* **Given records**

-- ==== Sys2Proof/Machine/Control.lean ====
section
/-! DEFINITION. EVICT and PREFETCH (09 R261), BARRIER, NOP and PHASE_SWITCH (11 R323, R325), TABLE_LOAD (14 R402 to
R404). -/

namespace Sys2Proof.Machine

/-! ### EVICT and PREFETCH -/

/-- The pages a job names, in page order: (stream, page). -/
def Job.namedPages (j : Job) : List (Nat × Nat) :=
  let c := j.word 5
  (List.range (bits c 16 8)).flatMap (fun st => (List.range (j.word 7)).map (fun p => (bits c 7 0 + st, j.word 6 + p)))

/-- A page is passed over. -/
def State.passOver (s : State) (id : Nat) : State := s.modJob id (fun j => { j with pagesPassed := j.pagesPassed + 1 })

/-- Notes a migration of the job. -/
def State.noteMig (s : State) (id slot : Nat) : State := s.modJob id (fun j => { j with migs := j.migs ++ [slot] })

/-- One page of an EVICT: age and protection are ignored. -/
def State.evictPage (s : State) (id r order : Nat) (migEn : Bool) (p : Nat × Nat) : State :=
  match s.pageEntry r p.1 p.2 with
  | .frame f =>
    if migEn && (s.evictable f).isSome then
      let slot := s.store.nextMig
      (s.startEvict f (.job id) order).noteMig id slot
    else s.passOver id
  | _ => s.passOver id

/-- Whether a context lets EVICT and PREFETCH run (10 R272). -/
def State.runsMoves (s : State) (h : Nat) : Option Nat :=
  match s.live? h with
  | some r => if (s.row r).state = 1 ∨ (s.row r).state = 4 then some r else none
  | none => none

/-- Ends a job's item whose migrations may still be in flight; its status follows from them. -/
def State.allHandled (s : State) (id : Nat) : State := (s.modItem id 0 (fun i => { i with st := .computed })).pump

/-- EVICT. -/
def State.evictJob (s : State) (j : Job) (i : Item) : State :=
  match s.runsMoves (j.word 4) with
  | none => s.endJob j.id stBadState 0
  | some r =>
    let en := bit (tget 0#32 i.bind.commit 0x8000).toNat 0
    ((j.namedPages.zipIdx).foldl (fun s p => s.evictPage j.id r p.2 en p.1) s).allHandled j.id

/-- PREFETCH from one page on: steps 1 to 3 of 09 R252 only. It stops where a frame waits for an eviction. -/
def State.prefetchFrom (s : State) (j : Job) (r : Nat) (ctl : AllocCtl) : List ((Nat × Nat) × Nat) → State
  | [] => s.allHandled j.id
  | (p, order) :: rest =>
    match s.pageEntry r p.1 p.2, s.pageKey r p.1 p.2 with
    | .cold key, some k =>
      if !ctl.migEn || (s.recallAt k).isSome then (s.passOver j.id).prefetchFrom j r { ctl with waited := false } rest else
      match s.acquireFrames ctl (.item j.id 0) [⟨p.1, p.2, s.pageTile (s.dirOf r p.1).layer r p.1 p.2, .fresh⟩] with
      | .ok (a :: _) s =>
        let slot := s.store.nextMig
        ((s.startRecall a k key p.2 (.job j.id) order).noteMig j.id slot).prefetchFrom j r { ctl with waited := false } rest
      | .wait s =>
        ((s.modJob j.id (fun j => { j with pageNext := order })).modItem j.id 0 (fun i => { i with st := ItemSt.evictWait, budgetOut := false })).pump
      | .ok [] s => (s.passOver j.id).prefetchFrom j r { ctl with waited := false } rest
      | .none _ s => (s.passOver j.id).prefetchFrom j r { ctl with waited := false } rest
    | _, _ => (s.passOver j.id).prefetchFrom j r { ctl with waited := false } rest

/-- PREFETCH. -/
def State.prefetchJob (s : State) (j : Job) (i : Item) : State :=
  match s.runsMoves (j.word 4) with
  | none => s.endJob j.id stBadState 0
  | some r =>
    let todo := (j.namedPages.zipIdx).drop j.pageNext
    s.prefetchFrom j r (allocCtl i.bind.commit false j.cls i.budgetOut) todo

/-! ### PHASE_SWITCH (11 R325) -/

/-- The append of an item under QT is not to be: its context's other entries neither append nor attend (06 R179). -/
def State.dropAppend (s : State) (id k status : Nat) : State :=
  match s.job id, s.item id k with
  | some j, some i => (match (if j.qt && j.appends k i then j.handleOf i else none) with
    | some h => s.failContextRows id h status
    | none => s)
  | _, _ => s

/-- Aborts an item that has not started: it counts as completed and holds nothing (11 R314). -/
def State.abortItem (s : State) (id k status : Nat) : State :=
  let s := (s.dropAppend id k status).releaseItem id k
  let s := s.modItem id k (fun i => { i with st := .aborted, status := status, staged := [], staging := 0 })
  let s := (s.endGroup id k).noteComplete id
  match s.job id with
  | some j => if j.kind = 0x40 then
      { s with cfg := { s.cfg with tables := s.cfg.tables.map (fun (t : TableDef) => { t with loading := t.loading.filter (· ≠ id) }) } }
    else s
  | none => s

/-- Aborts every item of a job that has not started; how many. -/
def State.abortJob (s : State) (id status : Nat) : State × Nat :=
  match s.job id with
  | none => (s, 0)
  | some j =>
    let ks := (j.items.zipIdx.filter (fun p => !p.1.started && !p.1.finished && decide (p.1.st ≠ .computed))).map Prod.snd
    (ks.foldl (fun s k => s.abortItem id k status) s, ks.length)

/-- The jobs of the class that a PHASE_SWITCH acts on, not yet recorded. -/
def State.phaseJobs (s : State) (j : Job) : List Job := (s.before j).filter (fun e => e.cls = bits (j.word 4) 1 0)

/-- Rows that a releasing PHASE_SWITCH closes. -/
def State.phaseRows (s : State) (cls : Nat) : List Nat :=
  s.rowsInUse.filter (fun r => (s.row r).cls = cls && ((s.row r).state = 1 || (s.row r).state = 4) && (s.live? (s.handle r)).isSome)

/-- Closes one context for a PHASE_SWITCH. -/
def State.phaseClose (s : State) (j : Job) (r : Nat) : State := ((s.closeContext r).sendPart [] s.store (j.group (s.handle r)) j.id)

/-- Whether an item that has started still has rows to append to a context that the PHASE_SWITCH closes: a job of another
class, which is not affected, and completes first (10 R276, log entry 94). -/
def State.phaseWaits (s : State) (cls : Nat) : Bool :=
  let rows := s.phaseRows cls
  s.sched.jobs.any (fun j => j.items.zipIdx.any (fun p => p.1.started && !p.1.finished && (j.kind = 0x10 || j.qt) &&
    (match j.entries[p.1.entry]? with
     | some e => (match s.live? e.handle with | some r => rows.contains r | none => false)
     | none => false)))

/-- PHASE_SWITCH: aborts at once; once the records of the class's earlier jobs are written it closes and ends. -/
def State.phaseJob (s : State) (j : Job) : State :=
  let js := s.phaseJobs j
  let a := if bit (j.word 4) 5 then js.foldl (fun (a : State × Nat) e => let x := a.1.abortJob e.id stAbortPhase; (x.1, a.2 + x.2)) (s, 0) else (s, 0)
  let s := a.1.modJob j.id (fun j => { j with r1 := j.r1 + a.2 })
  if js ≠ [] ∨ (bit (j.word 4) 4 ∧ s.phaseWaits (bits (j.word 4) 1 0)) then s else
  let rows := if bit (j.word 4) 4 then s.phaseRows (bits (j.word 4) 1 0) else []
  (rows.foldl (fun s r => s.phaseClose j r) s).endJob j.id stOk rows.length

/-! ### TABLE_LOAD (14 R402 to R404) -/

/-- The contents check of a table (R403 step 3). -/
def tableBytesOk (kind : Nat) (b : List Byte) : Bool :=
  match kind with
  | 0 => (parseTurn b).isSome
  | 1 => (parseNorm b).isSome
  | _ => biasOk b

/-- Whether a context that names the table would pass OPEN with these contents. -/
def State.rowTakes (s : State) (kind num : Nat) (b : List Byte) (r : Nat) : Bool :=
  let x := s.row r
  match kind with
  | 0 => decide (x.turn ≠ num) || (match parseTurn b with | some t => decide (t.rotDims ≤ x.hd) | none => false)
  | 1 => decide (x.qn ≠ num ∧ x.kn ≠ num) || (match parseNorm b with | some t => decide (t.kind = 0 ∨ t.dim = x.hd) | none => false)
  | _ => (s.streamsOf r).all (fun d => decide (d.2.bias ≠ num)) || decide (x.group ≤ fieldAt b 0 1)

/-- Replaces a declared table. -/
def State.putTable (s : State) (t : TableDef) : State :=
  { s with cfg := { s.cfg with tables := s.cfg.tables.map (fun (x : TableDef) => if x.kind = t.kind ∧ x.num = t.num then t else x) } }

/-- A load ends: the next one of its table may go on. RESULT0 is the generation now current (11 R316). -/
def State.loadEnds (s : State) (t : TableDef) (id status : Nat) : State :=
  (s.putTable { t with loading := t.loading.filter (· ≠ id) }).endJob id status t.gen

/-- The new contents become generation g + 1 (R403 steps 4 and 5). -/
def TableDef.flip (t : TableDef) (b : List Byte) : TableDef :=
  let g := (t.gen + 1) % 2 ^ 32
  { t with gen := g, copy0 := if g % 2 = 0 then b else t.copy0, copy1 := if g % 2 = 0 then t.copy1 else b
           refsOld := t.refsCur, refsCur := 0 }

/-- Whether step 1 of R403 waits. -/
def TableDef.waits (t : TableDef) (id : Nat) : Bool := decide (0 < t.refsOld) || decide (t.loading.head? ≠ some id)

/-- Steps 2 to 5 of R403. -/
def State.loadTableNow (s : State) (j : Job) (i : Item) (t : TableDef) (hv : HostView) : State :=
  let n := j.word 5
  match s.translateAll i.tile (.item j.id 0) (needs (j.dword 6) n 0) with
  | .wait s => s
  | .failed e s => s.loadEnds t j.id e
  | .ok tr s =>
    let s := s.fetch i.tile (.table j.id) (runFetches [(j.dword 6, n)])
    match readVirt hv tr (j.dword 6) n with
    | .fail e => s.loadEnds t j.id e
    | .ok bs =>
      let b := padTo t.size bs
      if tableBytesOk t.kind b && s.rowsInUse.all (s.rowTakes t.kind t.num b) then
        s.loadEnds (t.flip b) j.id stOk
      else s.loadEnds t j.id stInvalid

/-- TABLE_LOAD, and TABLE_LOAD_PROCEED once step 1 no longer waits. -/
def State.tableLoadJob (s : State) (j : Job) (i : Item) (hv : HostView) (first : Bool) : State :=
  match s.loadTable j with
  | none => s.endJob j.id stInvalid 0
  | some t =>
    if !t.waits j.id then s.loadTableNow j i t hv
    else if first && j.nonblock then s.loadEnds t j.id stBusy else s

/-! ### The commands -/

def execEvict (job : Nat) (s : State) : Out := .next (s.onItem job 0 0x30 (fun s j i => s.evictJob j i))

def execPrefetch (job : Nat) (s : State) : Out := .next (s.onItem job 0 0x31 (fun s j i => s.prefetchJob j i))

def execBarrier (job : Nat) (s : State) : Out := .next (s.onItem job 0 0x50 (fun s j _ => s.endJob j.id stOk 0))

def execNop (job : Nat) (s : State) : Out := .next (s.onItem job 0 0x7F (fun s j _ => s.endJob j.id stOk 0))

def execPhaseSwitch (job : Nat) (s : State) : Out := .next (s.onItem job 0 0x51 (fun s j _ => s.phaseJob j))

def execTableLoad (job : Nat) (hv : HostView) (s : State) : Out :=
  .next (s.onItem job 0 0x40 (fun s j i => s.tableLoadJob j i hv true))

def execTableLoadProceed (job : Nat) (hv : HostView) (s : State) : Out :=
  .next (s.onItem job 0 0x40 (fun s j i => s.tableLoadJob j i hv false))

end Sys2Proof.Machine
end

* **Exercise directions**
How many lines of these records include the word "phaseJobs"? Only the number should be written.

* **Response area**
2